From the entries below, copy exactly the lines from the one that contains "show rType 17 22 ft fs 0 60" through the one that contains "show rType 17 22 ft fs 0 61", both included, and only those.

[Stored data]
==========
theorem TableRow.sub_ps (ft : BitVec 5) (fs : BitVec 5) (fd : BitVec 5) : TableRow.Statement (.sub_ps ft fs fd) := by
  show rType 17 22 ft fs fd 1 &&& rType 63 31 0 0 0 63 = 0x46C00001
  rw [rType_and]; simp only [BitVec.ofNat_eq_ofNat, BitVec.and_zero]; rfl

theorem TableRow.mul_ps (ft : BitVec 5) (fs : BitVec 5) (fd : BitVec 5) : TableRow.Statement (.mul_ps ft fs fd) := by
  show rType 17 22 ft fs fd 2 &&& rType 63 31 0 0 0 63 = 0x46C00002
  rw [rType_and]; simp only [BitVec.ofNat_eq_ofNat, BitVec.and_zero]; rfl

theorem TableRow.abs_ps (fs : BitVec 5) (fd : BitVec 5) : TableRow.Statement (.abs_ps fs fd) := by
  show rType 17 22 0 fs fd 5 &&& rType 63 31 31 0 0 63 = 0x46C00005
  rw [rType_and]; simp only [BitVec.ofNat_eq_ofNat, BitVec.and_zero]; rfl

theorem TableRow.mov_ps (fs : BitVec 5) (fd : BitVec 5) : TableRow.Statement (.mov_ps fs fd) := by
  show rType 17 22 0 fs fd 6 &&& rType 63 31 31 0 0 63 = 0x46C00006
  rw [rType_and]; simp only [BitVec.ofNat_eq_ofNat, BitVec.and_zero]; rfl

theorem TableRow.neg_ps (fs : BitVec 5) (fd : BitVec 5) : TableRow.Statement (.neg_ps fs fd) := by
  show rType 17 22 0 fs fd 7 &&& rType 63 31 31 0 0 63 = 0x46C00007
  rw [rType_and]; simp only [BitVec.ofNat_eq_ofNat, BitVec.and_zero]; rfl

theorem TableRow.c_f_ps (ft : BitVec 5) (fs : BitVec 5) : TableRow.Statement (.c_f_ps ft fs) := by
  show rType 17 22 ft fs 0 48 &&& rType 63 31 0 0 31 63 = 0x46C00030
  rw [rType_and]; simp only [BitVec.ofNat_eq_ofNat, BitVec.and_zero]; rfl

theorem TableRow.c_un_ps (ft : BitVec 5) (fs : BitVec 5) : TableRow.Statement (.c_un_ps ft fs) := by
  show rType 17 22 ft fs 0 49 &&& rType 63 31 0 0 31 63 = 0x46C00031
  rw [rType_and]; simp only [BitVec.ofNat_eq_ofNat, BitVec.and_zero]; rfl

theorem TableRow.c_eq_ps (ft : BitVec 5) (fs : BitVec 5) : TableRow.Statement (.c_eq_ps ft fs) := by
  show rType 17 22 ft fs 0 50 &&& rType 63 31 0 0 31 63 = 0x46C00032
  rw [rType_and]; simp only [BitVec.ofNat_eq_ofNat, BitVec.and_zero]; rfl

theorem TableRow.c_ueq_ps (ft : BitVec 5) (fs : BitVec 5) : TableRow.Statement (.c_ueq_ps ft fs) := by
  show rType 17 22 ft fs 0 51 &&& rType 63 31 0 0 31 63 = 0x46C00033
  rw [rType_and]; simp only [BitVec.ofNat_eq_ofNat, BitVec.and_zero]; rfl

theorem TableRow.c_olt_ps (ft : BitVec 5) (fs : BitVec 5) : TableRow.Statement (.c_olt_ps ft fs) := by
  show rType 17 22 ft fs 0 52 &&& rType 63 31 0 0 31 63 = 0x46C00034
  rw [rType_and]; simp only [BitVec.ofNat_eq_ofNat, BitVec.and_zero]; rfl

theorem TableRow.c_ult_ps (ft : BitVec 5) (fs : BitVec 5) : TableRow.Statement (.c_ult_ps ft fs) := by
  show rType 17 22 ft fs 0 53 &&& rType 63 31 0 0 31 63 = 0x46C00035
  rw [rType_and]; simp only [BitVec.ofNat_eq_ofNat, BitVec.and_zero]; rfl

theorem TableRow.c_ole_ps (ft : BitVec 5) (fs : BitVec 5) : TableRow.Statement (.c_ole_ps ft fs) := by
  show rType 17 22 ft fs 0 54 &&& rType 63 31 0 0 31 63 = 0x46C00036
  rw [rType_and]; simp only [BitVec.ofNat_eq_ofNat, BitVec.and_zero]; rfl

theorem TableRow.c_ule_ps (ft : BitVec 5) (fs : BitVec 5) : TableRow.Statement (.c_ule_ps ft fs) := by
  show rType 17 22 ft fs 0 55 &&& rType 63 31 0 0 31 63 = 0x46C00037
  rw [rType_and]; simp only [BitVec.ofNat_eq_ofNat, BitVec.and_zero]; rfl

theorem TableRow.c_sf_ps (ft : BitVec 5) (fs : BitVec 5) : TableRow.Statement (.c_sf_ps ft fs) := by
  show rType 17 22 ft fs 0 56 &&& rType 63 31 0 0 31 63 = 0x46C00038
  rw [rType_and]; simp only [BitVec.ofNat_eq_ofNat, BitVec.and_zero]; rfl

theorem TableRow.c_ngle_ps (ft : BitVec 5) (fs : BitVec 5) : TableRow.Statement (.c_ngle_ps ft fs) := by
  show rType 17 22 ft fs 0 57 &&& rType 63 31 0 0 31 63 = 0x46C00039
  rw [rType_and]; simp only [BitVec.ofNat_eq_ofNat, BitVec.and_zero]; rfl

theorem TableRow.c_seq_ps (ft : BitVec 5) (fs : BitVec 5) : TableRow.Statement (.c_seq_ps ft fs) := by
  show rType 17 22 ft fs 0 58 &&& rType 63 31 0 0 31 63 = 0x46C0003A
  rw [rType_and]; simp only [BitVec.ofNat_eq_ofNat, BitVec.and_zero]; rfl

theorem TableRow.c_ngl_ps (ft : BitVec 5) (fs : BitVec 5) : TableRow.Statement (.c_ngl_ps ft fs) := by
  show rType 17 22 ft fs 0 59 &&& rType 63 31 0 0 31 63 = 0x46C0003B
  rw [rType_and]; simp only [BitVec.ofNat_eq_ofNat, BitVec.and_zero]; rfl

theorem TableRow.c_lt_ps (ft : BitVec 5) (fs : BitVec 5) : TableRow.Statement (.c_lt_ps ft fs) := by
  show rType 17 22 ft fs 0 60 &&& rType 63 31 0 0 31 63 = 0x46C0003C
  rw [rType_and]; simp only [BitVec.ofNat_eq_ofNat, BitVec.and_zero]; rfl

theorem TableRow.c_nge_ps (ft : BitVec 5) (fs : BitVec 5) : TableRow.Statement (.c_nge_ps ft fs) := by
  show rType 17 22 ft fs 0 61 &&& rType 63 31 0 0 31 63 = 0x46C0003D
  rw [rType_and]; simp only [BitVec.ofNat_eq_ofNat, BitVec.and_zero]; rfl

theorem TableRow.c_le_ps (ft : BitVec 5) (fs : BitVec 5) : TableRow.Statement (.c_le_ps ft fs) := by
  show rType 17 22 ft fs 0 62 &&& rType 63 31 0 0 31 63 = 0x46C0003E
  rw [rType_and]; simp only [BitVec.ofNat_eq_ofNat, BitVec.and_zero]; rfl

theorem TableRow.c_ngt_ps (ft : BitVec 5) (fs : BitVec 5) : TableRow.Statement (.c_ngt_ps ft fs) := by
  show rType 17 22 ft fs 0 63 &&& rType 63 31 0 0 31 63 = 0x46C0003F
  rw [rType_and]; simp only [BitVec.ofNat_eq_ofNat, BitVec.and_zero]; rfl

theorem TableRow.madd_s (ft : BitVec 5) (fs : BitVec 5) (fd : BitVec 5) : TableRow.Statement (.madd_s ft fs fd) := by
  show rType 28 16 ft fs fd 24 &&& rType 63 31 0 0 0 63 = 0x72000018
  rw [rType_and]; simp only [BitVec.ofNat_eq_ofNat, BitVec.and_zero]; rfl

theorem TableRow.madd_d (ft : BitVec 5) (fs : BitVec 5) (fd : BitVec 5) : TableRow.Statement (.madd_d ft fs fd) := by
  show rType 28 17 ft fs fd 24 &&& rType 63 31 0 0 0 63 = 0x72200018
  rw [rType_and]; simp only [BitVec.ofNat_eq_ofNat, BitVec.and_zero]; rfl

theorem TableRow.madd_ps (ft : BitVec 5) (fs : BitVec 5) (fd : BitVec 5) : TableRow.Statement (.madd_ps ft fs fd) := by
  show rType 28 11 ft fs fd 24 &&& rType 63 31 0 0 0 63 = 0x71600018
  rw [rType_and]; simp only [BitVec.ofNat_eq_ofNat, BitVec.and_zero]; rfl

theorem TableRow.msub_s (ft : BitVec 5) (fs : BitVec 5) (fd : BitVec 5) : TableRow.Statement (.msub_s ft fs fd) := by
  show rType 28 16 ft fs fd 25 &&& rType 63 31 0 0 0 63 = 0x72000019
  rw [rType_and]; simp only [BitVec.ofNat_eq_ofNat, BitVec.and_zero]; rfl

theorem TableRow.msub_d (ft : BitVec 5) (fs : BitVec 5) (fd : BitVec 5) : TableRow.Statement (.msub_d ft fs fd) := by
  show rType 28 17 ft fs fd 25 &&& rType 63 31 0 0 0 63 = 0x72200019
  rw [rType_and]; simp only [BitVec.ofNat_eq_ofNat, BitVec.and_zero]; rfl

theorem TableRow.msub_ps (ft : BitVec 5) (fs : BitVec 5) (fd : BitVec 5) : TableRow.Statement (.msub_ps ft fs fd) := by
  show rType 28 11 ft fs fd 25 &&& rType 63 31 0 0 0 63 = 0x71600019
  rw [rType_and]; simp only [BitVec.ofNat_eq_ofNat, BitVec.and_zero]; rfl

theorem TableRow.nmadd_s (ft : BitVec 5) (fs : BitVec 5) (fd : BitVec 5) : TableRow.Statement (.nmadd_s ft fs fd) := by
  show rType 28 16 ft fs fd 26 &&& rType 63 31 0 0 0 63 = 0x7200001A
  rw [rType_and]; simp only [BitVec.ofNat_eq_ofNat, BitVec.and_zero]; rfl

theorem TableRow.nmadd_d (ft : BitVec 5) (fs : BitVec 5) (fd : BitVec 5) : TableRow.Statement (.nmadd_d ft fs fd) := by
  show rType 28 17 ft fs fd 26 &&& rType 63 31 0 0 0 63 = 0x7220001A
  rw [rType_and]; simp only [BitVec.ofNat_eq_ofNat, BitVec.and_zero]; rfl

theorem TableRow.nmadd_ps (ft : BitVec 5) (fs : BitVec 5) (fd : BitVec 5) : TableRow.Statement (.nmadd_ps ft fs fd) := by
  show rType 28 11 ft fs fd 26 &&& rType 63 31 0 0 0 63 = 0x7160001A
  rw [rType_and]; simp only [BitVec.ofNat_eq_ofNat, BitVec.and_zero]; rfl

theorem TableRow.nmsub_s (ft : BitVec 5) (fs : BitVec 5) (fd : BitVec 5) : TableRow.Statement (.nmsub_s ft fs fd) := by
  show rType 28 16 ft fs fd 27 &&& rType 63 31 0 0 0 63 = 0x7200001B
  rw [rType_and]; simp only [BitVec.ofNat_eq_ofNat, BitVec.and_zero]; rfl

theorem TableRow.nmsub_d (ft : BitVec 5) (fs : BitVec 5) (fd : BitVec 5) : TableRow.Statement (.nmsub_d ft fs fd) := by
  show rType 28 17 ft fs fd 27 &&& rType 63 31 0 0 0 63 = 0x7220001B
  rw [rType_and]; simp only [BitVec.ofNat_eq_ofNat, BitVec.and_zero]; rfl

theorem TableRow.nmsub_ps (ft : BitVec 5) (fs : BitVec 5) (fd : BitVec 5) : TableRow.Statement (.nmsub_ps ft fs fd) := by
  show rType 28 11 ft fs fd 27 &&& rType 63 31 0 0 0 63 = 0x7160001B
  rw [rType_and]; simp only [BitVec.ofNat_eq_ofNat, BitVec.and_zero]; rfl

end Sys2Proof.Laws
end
==========
§ Solution for this task
  show rType 17 22 ft fs 0 60 &&& rType 63 31 0 0 31 63 = 0x46C0003C
  rw [rType_and]; simp only [BitVec.ofNat_eq_ofNat, BitVec.and_zero]; rfl

theorem TableRow.c_nge_ps (ft : BitVec 5) (fs : BitVec 5) : TableRow.Statement (.c_nge_ps ft fs) := by
  show rType 17 22 ft fs 0 61 &&& rType 63 31 0 0 31 63 = 0x46C0003D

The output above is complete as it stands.